Collected data entries
· · · · ·

-- ==== Sys2Proof/WellFormed.lean ====
section
/-! DEFINITION. The form of a command: each operand within the range that its field or its number in the spec has. The machine
itself is total; a packet or frame that breaks the rules of its layout is still a command, and its meaning answers for it. -/
namespace Sys2Proof

/-- A value below a bound. -/
def below (n v : Nat) : Bool := decide (v < n)

/-- A value of a field of so many bits. -/
def inBits (n v : Nat) : Bool := decide (v < 2 ^ n)

/-- A value at or above a bound. -/
def atLeast (n v : Nat) : Bool := decide (n ≤ v)

/-- A value at or below a bound. -/
def atMost (n v : Nat) : Bool := decide (v ≤ n)

/-- A packet header (R80): a session number, TAG, and the bytes 6 and 7. -/
def Hdr.wf (h : Hdr) : Bool := 1 ≤ h.session && h.session ≤ 16 && h.tag < 65536 && h.flags < 256 && h.rsv < 256

/-- A packet body (R80): LEN is a multiple of 4 and at most 9,120, header included. -/
def bodyWf (b : List Byte) : Bool := b.length % 4 == 0 && b.length ≤ 9112

/-- The fields of a Fresy frame (R54). -/
def Frame.wf (f : Frame) : Bool :=
  f.port < 4 && f.dst < 2 ^ 48 && f.src < 2 ^ 48 && f.vlan.all (fun v => v < 2 ^ 16) && f.ethertype < 2 ^ 16 && f.ver < 16 && f.session < 32 && f.seq < 2 ^ 32
    && f.ack < 2 ^ 32 && f.sack < 2 ^ 64 && f.credit < 2 ^ 32 && f.len < 65536 && f.ports < 16 && f.txc < 2 ^ 32 && f.rsv < 2 ^ 28
    && f.tag.length ≤ 16

/-- A Causeway frame comes on a Causeway lane (*Causeway frame*). -/
def CFrame.wf (f : CFrame) : Bool := 32 ≤ f.lane && f.lane < 36
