/-- A message with SEQ 65 in TH6 and in TM6, of a class, in a state; bells 1 and 3 of each side are set. -/
def posted (state : Nat) (request : Bool) : State := { two with mgmt := { two.mgmt with
  th := modNth (fun _ => ⟨state, request, 66, 65, [1, 2, 3, 4], 9, false, false, false⟩) 6 two.mgmt.th, tm := modNth (fun _ => ⟨state, request, 66, 65, [1, 2, 3, 4], 9, false, false, false⟩) 6 two.mgmt.tm
  thBells := 10, tmBells := 10 } }
theorem wit_mail_post : goes (exec (.mgmtMailboxPost 7 h1 ([22, 0, 0, 0] ++ leBytes 2 4 ++ [0, 0] ++ [5, 6, 7, 8])) (two.setPar Par.mgmtClassTm 64)) (fun s' => s'.mailbox true 6 == ⟨1, true, 1, 0, [5, 6, 7, 8], 0, false, false, false⟩) = true ∧
    goes (exec (.mgmtMailboxPost 7 h1 ([22, 0, 0, 0] ++ leBytes 2 4 ++ [0, 0] ++ [5, 6, 7, 8])) (posted 3 true)) (replied h1 0x1201 0 0 (.bytes [1, 0, 0, 0])) = true := by decide +kernel
theorem wit_mail_ack : goes (exec (.mgmtMailboxAcknowledge 7 h1 ([6, 1] ++ leBytes 2 77 ++ [0, 0, 0, 0])) (posted 2 true)) (fun s' => (s'.mailbox false 6).state == 3 && (s'.mailbox false 6).code == 77) = true ∧
    goes (exec (.mgmtMailboxAcknowledge 7 h1 ([6, 1] ++ leBytes 2 77 ++ [0, 0, 0, 0])) (posted 1 false)) (replied h1 0x1201 0 0 (.bytes [3, 0, 0, 0])) = true := by decide +kernel
theorem wit_mail_read : goes (exec (.mgmtMailboxRead 7 h1 [6, 0, 0, 0]) (posted 1 false)) (fun s' => (s'.mailbox false 6).state == 0 && replied h1 0x1202 0 0 (.bytes ([0, 0, 0, 0] ++ [65, 0, 4, 0, 0, 0, 0, 0] ++ [1, 2, 3, 4] ++ List.replicate 60 0)) s') = true ∧
    goes (exec (.mgmtMailboxRead 7 h1 [6, 0, 0, 0]) (posted 2 true)) (fun s' => (s'.mailbox false 6).state == 2 && (s'.mailbox false 6).again) = true ∧
    goes (exec (.mgmtMailboxRead 7 h1 [6, 0, 0, 0]) (posted 3 true)) (replied h1 0x1202 0 0 (.bytes [2, 0, 0, 0])) = true := by decide +kernel
theorem wit_mail_take : goes (exec (.mgmtAcknowledgeTake 7 h1 [22, 1, 0, 0]) (posted 3 true)) (fun s' => (s'.mailbox true 6).state == 0 && replied h1 0x1202 0 0 (.bytes [0, 0, 0, 0, 65, 0, 9, 0, 0, 0, 0, 0]) s') = true := by decide +kernel
theorem wit_doorbell : goes (exec (.mgmtDoorbell 7 h1 (leBytes 4 4 ++ leBytes 4 7)) (posted 0 false)) (fun s' => s'.mgmt.tmBells == 14 && s'.mgmt.thBells == 8 && replied h1 0x1203 0 0 (.bytes [2, 0, 0, 0]) s') = true := by decide +kernel

theorem wit_spi_read : SpiOn two = true ∧ mgmtReadStatus Par.devCommitSeq = St.ok ∧ vlenOf Par.devCommitSeq = some 4 ∧ mgmtReadStatus Par.spoolSegBroken = St.classForbidden ∧ vlenOf Par.spoolSegBroken = some 8 ∧
    goes (exec (.readParam 7 (readBytes 0x01 Par.mgmtAttnMask 1)) two) (fun s' => s'.out == [.spi ([0] ++ [0, 0, 7] ++ crcBytes [0, 0, 7])]) = true := by decide +kernel
theorem wit_spi_write : ((portOwns.at_ 7).spiActive.refusals 17 [⟨Par.mgmtAttnMask, 3⟩]) = [] ∧ goes (exec (.writeParam 7 (writeBytes 0x02 Par.mgmtAttnMask (leBytes 1 3))) portOwns) (fun s' => s'.par Par.mgmtAttnMask == 3 && s'.mgmt.resStatus == 0) = true ∧
    goes (exec (.writeParam 7 (writeBytes 0x02 Par.mgmtAttnMask (leBytes 1 3))) two) (fun s' => s'.par Par.mgmtAttnMask == 7 && s'.mgmt.resStatus == 0x0305 &&
      goes (exec (.result 8 (readBytes 0x05 0 4)) s') (fun r => r.out == [.spi ([0] ++ [0, 0, 5, 3, 0, 0] ++ crcBytes [0, 0, 5, 3, 0, 0])])) = true := by decide +kernel
theorem wit_spi_log : goes (exec (.logRead 7 (readBytes 0x06 0 32)) (two.raise 43 3 [1])) (fun s' => match s'.out with
    | [.spi d] => d.length == 37
    | _ => false) = true := by decide +kernel
theorem wit_spi_mail : goes (exec (.mboxPost 7 (writeBytes 0x10 6 [5, 6, 7, 8])) two) (fun s' => (s'.mailbox false 6).state == 1 && s'.mgmt.resByte == 0) = true ∧
    goes (exec (.mboxPost 7 (writeBytes 0x10 6 [5, 6, 7, 8])) (posted 1 false)) (fun s' => s'.mgmt.resByte == 1) = true ∧ goes (exec (.mboxRead 7 (readBytes 0x11 22 72)) (posted 1 false)) (fun s' => (s'.mailbox true 6).state == 0) = true ∧
    goes (exec (.mboxAck 7 (writeBytes 0x12 22 [77, 0, 0, 0])) (posted 1 true)) (fun s' => (s'.mailbox true 6).code == 77) = true ∧ goes (exec (.mboxAck 7 (writeBytes 0x12 22 [77, 0, 0, 0])) (posted 1 false)) (fun s' => s'.mgmt.resByte == 3) = true ∧
    goes (exec (.ackRead 7 (readBytes 0x13 6 8)) (posted 3 true)) (fun s' => (s'.mailbox false 6).state == 0 && s'.out.length == 1) = true := by decide +kernel
theorem wit_spi_bells : goes (exec (.bellRing 7 (writeBytes 0x20 0 (leBytes 4 4))) (posted 0 false)) (fun s' => s'.mgmt.thBells == 14) = true ∧ goes (exec (.bellTake 7 (readBytes 0x21 0 4)) (posted 0 false)) (fun s' => s'.mgmt.tmBells == 0 &&
      s'.out == [.spi ([9] ++ [0, 0, 10, 0, 0, 0] ++ crcBytes [0, 0, 10, 0, 0, 0])]) = true := by decide +kernel
theorem wit_spi_side_reset : goes (exec (.sideReset 7 (writeBytes 0x30 0 [])) (posted 2 true)) (fun s' => (s'.mailbox false 6).senderReset && (s'.mailbox true 6).preReset && s'.par Par.mgmtSideResets == 1) = true := by decide +kernel
theorem wit_spi_malformed : spiCommand 0x07 = none ∧ goes (exec (.malformedTransaction 7 [7]) two) (fun s' => s'.mgmt.lastErr && s'.par Par.mgmtProtocolErrors == 1 && s'.par (Par.evtCount000 + 100) == 1) = true ∧
    goes (exec (.bellRing 7 [0, 0, 0, 0, 4, 0, 1]) two) (fun s' => s'.mgmt.lastErr) = true := by decide +kernel

/-- A sag sequence in a stage, of a kind, with a save in progress; H3 has power. -/
def sagging (stage kind : Nat) (v : Option Save) : State := { two with
  power := { two.power with sag := stage, sagKind := kind, saving := v }, fire := { two.fire with sag := true }, heads := modNth (fun x => { x with hpen := true }) 3 two.heads }
def save1 : Save := ⟨9, 3, 5, 6, [], [], [], [], true, true, 0⟩
theorem wit_porst : goes (exec (.porstAssert 7 3) (sagging 0 0 none)) (fun s' => s'.power.down && s'.sessions == [] && s'.out.contains (.pin "HPEN3" 0)) = true ∧
    goes (exec (.porstAssert 7 3) (sagging 3 3 (some save1))) (fun s' => s'.power.store.state == 1 && s'.power.store.seq == 9 && goes (exec (.porstRelease 8 true) s') (fun r => r.now == 0 && !r.power.down && r.shell.strap)) = true := by decide +kernel
theorem wit_sysrst : goes (exec (.sysrstAssert 7) (two.setPar (Par.at_ Par.laneUState 7) 3)) (fun s' => s'.power.sagKind == 2 && s'.out.contains (.marker 7 0x55 1) && goes (exec (.sysrstAssert 8) s') (fun r => r.power == s'.power)) = true ∧
    (two.setPar (Par.at_ Par.laneUState 7) 3).lanesUp 3 = [7] := by decide +kernel
theorem wit_sag : goes (exec (.sagRecognised 7 10400) (two.setPar (Par.at_ Par.laneUState 7) 3)) (fun s' => s'.power.sagKind == 3 && s'.par (Par.evtCount000 + 110) == 1 && (s'.rej 0).sag && s'.out.contains (.marker 7 0x55 1) && s'.par Par.powerHoldMv == 10400) = true ∧
    goes (exec (.sagGlitch 7 10400) two) (fun s' => s'.par Par.powerSagGlitches == 1 && s'.power.sag == 0) = true := by decide +kernel
theorem wit_sag_gate : goes (exec (.sagGateDone 7) (sagging 1 3 none)) (fun s' => s'.power.sag == 2 && !(s'.head 3).hpen) = true ∧ goes (exec (.sagGateDone 7) (sagging 2 3 none)) (fun s' => (s'.head 3).hpen) = true := by decide +kernel
theorem wit_save_mode : goes (exec (.saveModeEntry 7) { sagging 2 3 none with sessions := [sess 1 1] }) (fun s' => s'.sessions == [] && s'.par (Par.evtCount000 + 12) == 1 && s'.power.saving.map Save.kind == some 3 && s'.power.saving.map Save.header == some false) = true ∧
    goes (exec (.saveModeEntry 7) { (sagging 2 3 none).setPar Par.powerPhase 5 with sessions := [] }) (fun s' => s'.power.saving.map Save.header == some true) = true := by decide +kernel
theorem wit_save_complete : goes (exec (.saveComplete 7) (sagging 3 3 (some save1))) (fun s' => s'.power.down && s'.power.store.state == 2 && s'.par Par.powerResetKind == 3 && s'.par Par.powerSaveSeq == 9 && goes (exec (.holdRestart 8 11500) s') (fun r => !r.power.down && r.par Par.powerHoldMv == 11500)) = true ∧
    goes (exec (.saveComplete 7) (sagging 3 2 (some save1))) (fun s' => !s'.power.down && s'.now == 0) = true := by decide +kernel
theorem wit_rails : goes (exec (.railFault 7 4) two) (fun s' => s'.cond 109 0 && s'.par (Par.evtCount000 + 109) == 1 && goes (exec (.railsGood 8) s') (fun r => !r.cond 109 0 && r.power.railBad == [])) = true := by decide +kernel
theorem wit_store_retry : goes (exec (.saveStoreRetry 7 false) { two with power := { two.power with ringDue := [⟨77, 4, 0⟩] } }) (fun s' => s'.cond 107 0 && s'.power.retryAt == some 10000007 &&
    goes (exec (.saveStoreRetry 10000007 true) s') (fun r => !r.cond 107 0 && r.power.store.ring == [⟨77, 4, 0⟩])) = true := by decide +kernel

/-- An accepted segment, an earlier entry of it, and one that completed. -/
def ring3 : List RingEnt := [⟨77, 4, 0⟩, ⟨78, 4, 0⟩, ⟨78, 7, 0⟩]
/-- A device in a phase, with that handle ring and a save in a state. -/
def starting (phase state kind : Nat) : State := { (two.setPar Par.powerPhase phase).setPar Par.powerResetKind kind with
  sessions := [], power := { two.power with store := ⟨⟨0, 0, 0, 0, 0⟩, false, 9, state, ring3, 500, 0, none, 0, some { save1 with log := [⟨5, 40, 43, false, 8, 3, 3, false, false, false, false, false, []⟩], sections := 6 }⟩ } }
def image5 : ImageEv := ⟨true, true, 5, 77, 900⟩
theorem wit_rom_done : goes (exec (.shellRomDone 7 (selectBytes 3 1) [] 55 [1, 2, 3, 4] []) { starting 0 0 1 with shell := { two.shell with strap := true } }) (fun s' => s'.par Par.powerPhase == 1 && s'.par Par.devSerial == 55 && s'.par Par.shellCommissionState == 1 &&
    s'.power.select == [some (3, 1), none] && s'.namedBank == 1 && s'.par (Par.at_ Par.fresyUMac 3) == 4) = true := by decide +kernel
/-- Both select records name bank 0. -/
def selected : State := { starting 1 0 1 with power := { (starting 1 0 1).power with select := [some (3, 0), some (2, 1)] } }
theorem wit_boot_image : selected.namedBank = 0 ∧ selected.acceptable image5 = true ∧ goes (exec (.imageVerified 7 (some image5) none) selected) (fun s' => s'.par Par.powerRunningSvn == 5 && s'.par Par.shellUtcFloor == 900) = true ∧
    goes (exec (.imageVerified 7 none none) selected) (fun s' => s'.par Par.powerPhase == 6 && s'.shell.recoveryFw) = true := by decide +kernel
theorem wit_boot_fallback : selected.acceptable { image5 with krovpor := false } = false ∧ (selected.boot 1 image5).par Par.powerRunningBank = 1 := by decide +kernel
theorem wit_engines : goes (exec (.enginesLoaded 7) { starting 2 0 1 with power := { (starting 2 0 1).power with restored := true } }) (fun s' => s'.par Par.powerPhase == 3 && s'.par (Par.evtCount000 + 108) == 1) = true := by decide +kernel
theorem wit_ring : latestEntries ring3 = [⟨77, 4, 0⟩, ⟨78, 7, 0⟩] ∧ (starting 1 0 1).evt.log = [] ∧ LatestOk [true, false] (starting 1 0 1) = true ∧ (starting 1 2 3).power.store.save.map Save.seq = some 9 := by decide +kernel
theorem wit_phase_ready : (starting 3 0 1).r440 = false ∧ goes (exec (.phaseReady 7) (starting 3 0 1)) (fun s' => s'.par Par.powerPhase == 4) = true ∧
    goes (exec (.phaseReady 7) { (State.each (List.range 32) (fun u s => s.setPar (Par.at_ Par.laneUState u) 4) (starting 4 0 1)).setPar Par.dramState 1 with power := { two.power with restored := true } }) (fun s' =>
      s'.par Par.powerPhase == 5 && s'.par Par.devState == 1 && s'.par (Par.evtCount000 + 0) == 1) = true := by decide +kernel
/-- A report of one segment. -/
def reported : State := { two with power := { two.power with report := some ⟨3, 1, 9, 5, 6, List.replicate 9 7, [⟨77, 4, true, false, false, 0, List.replicate 16 0⟩]⟩ } }
theorem wit_report : learnRight (two.role 1) .spool = .all ∧ (Report.toBytes ⟨3, 1, 9, 5, 6, List.replicate 9 7, [⟨77, 4, true, false, false, 0, List.replicate 16 0⟩]⟩ true).length = 208 ∧
    goes (exec (.powerRestartReport 7 h1 (leBytes 4 208)) reported) (replied h1 0x1304 0 0 (.bytes (leBytes 4 208 ++ leBytes 4 208))) = true ∧
    goes (exec (.powerRestartReport 7 h1 (leBytes 4 0)) { reported with sessions := [sess 1 4] }) (replied h1 0x1304 0x0304 0 (.bytes [])) = true := by decide +kernel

· · · · ·

Exercise prompt | What you give back must be the stretch above, starting at the line with "f.port < 4 &&" and ending at the line with "theorem wit_mail_ack : goes", copied exactly.

Task response |
  f.port < 4 && f.dst < 2 ^ 48 && f.src < 2 ^ 48 && f.vlan.all (fun v => v < 2 ^ 16) && f.ethertype < 2 ^ 16 && f.ver < 16 && f.session < 32 && f.seq < 2 ^ 32
    && f.ack < 2 ^ 32 && f.sack < 2 ^ 64 && f.credit < 2 ^ 32 && f.len < 65536 && f.ports < 16 && f.txc < 2 ^ 32 && f.rsv < 2 ^ 28
    && f.tag.length ≤ 16

/-- A Causeway frame comes on a Causeway lane (*Causeway frame*). -/
def CFrame.wf (f : CFrame) : Bool := 32 ≤ f.lane && f.lane < 36
/-- A message with SEQ 65 in TH6 and in TM6, of a class, in a state; bells 1 and 3 of each side are set. -/
def posted (state : Nat) (request : Bool) : State := { two with mgmt := { two.mgmt with
  th := modNth (fun _ => ⟨state, request, 66, 65, [1, 2, 3, 4], 9, false, false, false⟩) 6 two.mgmt.th, tm := modNth (fun _ => ⟨state, request, 66, 65, [1, 2, 3, 4], 9, false, false, false⟩) 6 two.mgmt.tm
  thBells := 10, tmBells := 10 } }
theorem wit_mail_post : goes (exec (.mgmtMailboxPost 7 h1 ([22, 0, 0, 0] ++ leBytes 2 4 ++ [0, 0] ++ [5, 6, 7, 8])) (two.setPar Par.mgmtClassTm 64)) (fun s' => s'.mailbox true 6 == ⟨1, true, 1, 0, [5, 6, 7, 8], 0, false, false, false⟩) = true ∧
    goes (exec (.mgmtMailboxPost 7 h1 ([22, 0, 0, 0] ++ leBytes 2 4 ++ [0, 0] ++ [5, 6, 7, 8])) (posted 3 true)) (replied h1 0x1201 0 0 (.bytes [1, 0, 0, 0])) = true := by decide +kernel
theorem wit_mail_ack : goes (exec (.mgmtMailboxAcknowledge 7 h1 ([6, 1] ++ leBytes 2 77 ++ [0, 0, 0, 0])) (posted 2 true)) (fun s' => (s'.mailbox false 6).state == 3 && (s'.mailbox false 6).code == 77) = true ∧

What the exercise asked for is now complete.